Crop Insurance Market Updates

Spring 2022

This time of year, there are many decisions to make at the farm table – most notably related to crop insurance and elections authorized by the 2018 Farm Bill. Now, more than ever, those decisions are dependent on each other. We’ll recap the differences between the ARC-CO and PLC programs, how they have fared the last few years, and considerations to keep in mind for the year ahead.

The deadline to make election decisions for the 2022/2023 year is March 15. Previously this was a one-time election every five years, but it is now an annual decision. It is important to note that if no changes are made for the coming year, the producer’s prior year’s elections are the default.

As a recap, here are key differences between the programs:

Insure Your Crops Spring 2022 Chart

It’s important to note the market year averages for most commodities are set between September 1 and August 31, and for wheat the MYA is June 1 – May 31. As such, there is nearly a six-month gap for prices to fluctuate between the time Farm Bill elections are made and the averaging period begins. For this reason, payments under the program lag the decision by nearly two years. For example, ARC-CO/PLC payments for last year’s election (March 2021) will not be made until this coming October since we are only partly through the 2021/2022 marketing year.

Many producers may wonder if the elections they made last year will result in payments this October. The answer: it’s not likely unless their county suffered significant yield losses. With higher commodity prices, PLC payments are unlikely to be triggered for corn, soybeans, wheat or sorghum. Likewise, higher commodity prices will bolster county revenues, even with shallow yield losses, so ARC-CO payments are likely to be isolated across the nation.

As we look ahead to the decision facing producers today, it’s much of the same story. Neither program looks to be a slam dunk this coming year. One might argue the likelihood of PLC triggering a payment in the coming year is less than ARC-CO. This is because the yield component may trigger a payment, even with high commodity prices. However, it’s critical to understand that by electing ARC-CO, a producer is prohibited from purchasing Supplemental Coverage Option (SCO) from their crop insurance agent.

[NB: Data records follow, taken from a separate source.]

-- ==== Sys2Proof/Laws/Frames.lean ====
section
/-!
SUPPORT. Sys2Proof/Laws/Frames.lean: for every operation on the state, that it keeps the bundle of Laws/Stable.lean: the queue, the
grade, the trip latch, the running image, the fuses, the key store and the flash. An operation that changes part of the bundle has its own
lemmas in Laws/Changes.lean.
-/
namespace Sys2Proof.Machine

/-- A fold carries along what each step keeps of it. -/
theorem foldl_keeps {α β γ : Type} (π : β → γ) {g : β → α → β} (h : ∀ b a, π (g b a) = π b) (l : List α) (b : β) :
    π (l.foldl g b) = π b := by
  induction l generalizing b with
  | nil => rfl
  | cons a l ih => exact (ih _).trans (h b a)
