-- ==== Sys2Proof/Laws/Maps.lean ====
section
/-!
SUPPORT. Sys2Proof/Laws/Maps.lean: sparse maps and memories: a read after a write, and that every operation keeps the canonical form.
-/
namespace Sys2Proof.Machine

variable {α : Type} {d v : α} {m : SMap α} {k j : Nat}

/-! ## Reads after writes, for every list -/

@[simp] theorem sget_nil : sget d [] k = d := rfl

@[simp] theorem sget_sdel_same : sget d (sdel m k) k = d := by
  induction m with
  | nil => rfl
  | cons e m ih => simp only [sdel]; split <;> simp_all [sget]

theorem sget_sdel_other (h : j ≠ k) : sget d (sdel m k) j = sget d m j := by
  induction m with
  | nil => rfl
  | cons e m ih => simp only [sdel]; split <;> simp_all [sget, eq_comm]

@[simp] theorem sget_sins_same : sget d (sins m k v) k = v := by
  induction m with
  | nil => simp [sins, sget]
  | cons e m ih => simp only [sins]; split; · simp [sget]
                   split <;> simp_all [sget]

theorem sget_sins_other (h : j ≠ k) : sget d (sins m k v) j = sget d m j := by
  induction m with
  | nil => simp [sins, sget, Ne.symm h]
  | cons e m ih =>
    simp only [sins]
    split
    · simp_all [sget, eq_comm]
    · split <;> simp_all [sget, eq_comm]

theorem sget_sdel : sget d (sdel m k) j = if j = k then d else sget d m j := by
  split
  · simp_all
  · exact sget_sdel_other ‹_›

theorem sget_sins : sget d (sins m k v) j = if j = k then v else sget d m j := by
  split
  · simp_all
  · exact sget_sins_other ‹_›

/-- A read after a write gives the value written; every other key reads as before. -/
@[simp] theorem sget_sput [DecidableEq α] : sget d (sput d m k v) j = if j = k then v else sget d m j := by
  unfold sput
  split
  · subst_vars; exact sget_sdel
  · exact sget_sins

@[simp] theorem sget_smod [DecidableEq α] {f : α → α} :
    sget d (smod d m k f) j = if j = k then f (sget d m k) else sget d m j := sget_sput

@[simp] theorem Mem.byte_put {m : Mem} {a b : Nat} {x : Byte} : (Mem.put m a x).byte b = if b = a then x else m.byte b := sget_sput

/-- What a write of bytes leaves at an address. -/
theorem Mem.byte_write {m : Mem} {a b : Nat} {bs : List Byte} :
    (Mem.write m a bs).byte b = if a ≤ b ∧ b < a + bs.length then bs.getD (b - a) 0 else m.byte b := by
  induction bs generalizing m a with
  | nil => simp [Mem.write]
  | cons x bs ih =>
    simp only [Mem.write, ih, Mem.byte_put, List.length_cons]
    by_cases h : b = a
    · subst h; simp
    · by_cases h' : a ≤ b
      · obtain ⟨i, rfl⟩ : ∃ i, b = a + (i + 1) := ⟨b - a - 1, by omega⟩
        simp only [show a + (i + 1) - (a + 1) = i by omega, show a + (i + 1) - a = i + 1 by omega, List.getD_cons_succ]
        split <;> split <;> first | rfl | omega
      · rw [if_neg (by omega), if_neg h, if_neg (by omega)]

/-- A write leaves every byte outside the written ones alone. -/
theorem Mem.byte_write_outside {m : Mem} {a b : Nat} {bs : List Byte} (h : b < a ∨ a + bs.length ≤ b) :
    (Mem.write m a bs).byte b = m.byte b := by
  rw [Mem.byte_write, if_neg (by omega)]

/-! ## The canonical form -/

theorem risingFrom_weaken {lo lo' : Nat} (h : lo' ≤ lo) (hm : risingFrom (some lo) m = true) : risingFrom (some lo') m = true := by
  cases m with
  | nil => rfl
  | cons e m => simp_all [risingFrom]; omega

theorem risingFrom_some {o : Option Nat} {m : SMap α} : risingFrom o m = true → ∀ e ∈ m, ∀ lo ∈ o, lo < e.1 := by
  induction m generalizing o with
  | nil => simp
  | cons e m ih =>
    intro h x hx lo hlo
    cases o with
    | none => cases hlo
    | some lo' =>
      cases hlo
      simp only [risingFrom, Bool.and_eq_true, decide_eq_true_eq] at h
      rcases List.mem_cons.1 hx with rfl | hx
      · exact h.1
      · exact h.1.trans (ih h.2 x hx _ rfl)

theorem rising_cons {o : Option Nat} {e : Nat × α} :
    risingFrom o (e :: m) = true ↔ (∀ lo ∈ o, lo < e.1) ∧ risingFrom (some e.1) m = true := by
  cases o <;> simp [risingFrom]

theorem rising_sdel {o : Option Nat} (h : risingFrom o m = true) : risingFrom o (sdel m k) = true := by
  induction m generalizing o with
  | nil => rfl
  | cons e m ih =>
    obtain ⟨h1, h2⟩ := rising_cons.1 h
    simp only [sdel]
    split
    · have := ih h2
      cases o with
      | none => revert this; cases sdel m k <;> simp [risingFrom]
      | some lo => exact risingFrom_weaken (h1 lo rfl).le this
    · exact rising_cons.2 ⟨h1, ih h2⟩

theorem rising_sins {o : Option Nat} (h : risingFrom o m = true) (ho : ∀ lo ∈ o, lo < k) : risingFrom o (sins m k v) = true := by
  induction m generalizing o with
  | nil => exact rising_cons.2 ⟨ho, rfl⟩
  | cons e m ih =>
    obtain ⟨h1, h2⟩ := rising_cons.1 h
    simp only [sins]
    split
    · subst_vars; exact rising_cons.2 ⟨h1, h2⟩
    · split
      · exact rising_cons.2 ⟨ho, rising_cons.2 ⟨by simpa, h2⟩⟩
      · exact rising_cons.2 ⟨h1, ih h2 (by simp; omega)⟩

theorem mem_sdel {e : Nat × α} : e ∈ sdel m k → e ∈ m := by
  induction m with
  | nil => simp [sdel]
  | cons x m ih => simp only [sdel]; split <;> simp_all; tauto

theorem mem_sins {e : Nat × α} : e ∈ sins m k v → e = (k, v) ∨ e ∈ m := by
  induction m with
  | nil => simp [sins]
  | cons x m ih =>
    simp only [sins]
    split
    · simp; tauto
    · split
      · simp
      · simp only [List.mem_cons]; tauto

theorem swf_iff [DecidableEq α] : swf d m = true ↔ risingFrom none m = true ∧ ∀ e ∈ m, e.2 ≠ d := by
  simp [swf]

/-- A write keeps the canonical form. -/
theorem swf_sput [DecidableEq α] (h : swf d m = true) : swf d (sput d m k v) = true := by
  obtain ⟨h1, h2⟩ := swf_iff.1 h
  unfold sput
  split
  · exact swf_iff.2 ⟨rising_sdel h1, fun e he => h2 e (mem_sdel he)⟩
  · refine swf_iff.2 ⟨rising_sins h1 (by simp), fun e he => ?_⟩
    rcases mem_sins he with rfl | he
    · assumption
    · exact h2 e he

theorem swf_smod [DecidableEq α] {f : α → α} (h : swf d m = true) : swf d (smod d m k f) = true := swf_sput h

/-- Removing entries keeps the canonical form. -/
theorem swf_filter [DecidableEq α] {p : Nat × α → Bool} (h : swf d m = true) : swf d (m.filter p) = true := by
  obtain ⟨h1, h2⟩ := swf_iff.1 h
  refine swf_iff.2 ⟨?_, fun e he => h2 e (List.mem_filter.1 he).1⟩
  have key : ∀ (m : SMap α) o, risingFrom o m = true → risingFrom o (m.filter p) = true := by
    intro m
    induction m with
    | nil => simp
    | cons e m ih =>
      intro o h
      obtain ⟨h1, h2⟩ := rising_cons.1 h
      rw [List.filter_cons]
      split
      · exact rising_cons.2 ⟨h1, ih _ h2⟩
      · have := ih _ h2
        cases o with
        | none => revert this; cases m.filter p <;> simp [risingFrom]
        | some lo => exact risingFrom_weaken (h1 lo rfl).le this
  exact key m none h1

theorem Mem.wf_put {m : Mem} {a : Nat} {x : Byte} (h : m.wf = true) : (Mem.put m a x).wf = true := swf_sput h

theorem Mem.wf_write {m : Mem} {a : Nat} {bs : List Byte} (h : m.wf = true) : (Mem.write m a bs).wf = true := by
  induction bs generalizing m a with
  | nil => exact h
  | cons x bs ih => exact ih (Mem.wf_put h)

theorem Mem.wf_putNum {m : Mem} {a n x : Nat} (h : m.wf = true) : (Mem.putNum m a n x).wf = true := Mem.wf_write h

theorem Mem.wf_clear {m : Mem} {a n : Nat} (h : m.wf = true) : (Mem.clear m a n).wf = true := swf_filter h

@[simp] theorem Mem.wf_nil : Mem.wf [] = true := rfl

end Sys2Proof.Machine
end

SCO is an optional endorsement available to producers that adds county-based coverage on top of their individual multi-peril policy up to the 86% coverage level. Since SCO and ARC-CO are both county-based programs, producers are not able to enroll in each at the same time on the same farm/crop. Producers with lower levels of crop insurance coverage may look to add SCO to their policy since it provides coverage down to their base policy, hence playing a larger factor in their ARC-CO/PLC decision.

One flexibility of the ARC-CO/ PLC program is that elections can be made by FSA farm. As a result, producers who are on the fence about enrolling in one or the other could choose to place some farms in the ARC-CO program and others in the PLC program. If doing so, it is prudent to place higher yielding farms in the PLC program since any payments triggered under PLC are made on farm yields.

In short, we have nearly six months before prices begin to average for the 2022/2023 programs; but if commodity prices remain high, neither program looks to trigger payments without significant yield issues. As such, producers should:

 

  • Consider if SCO is a fit for their operation,
  • Compare coverage amounts (and premiums) under SCO to benchmark guarantees offered through the Farm Bill election,
  • Then look to make the best risk management decision for their operation.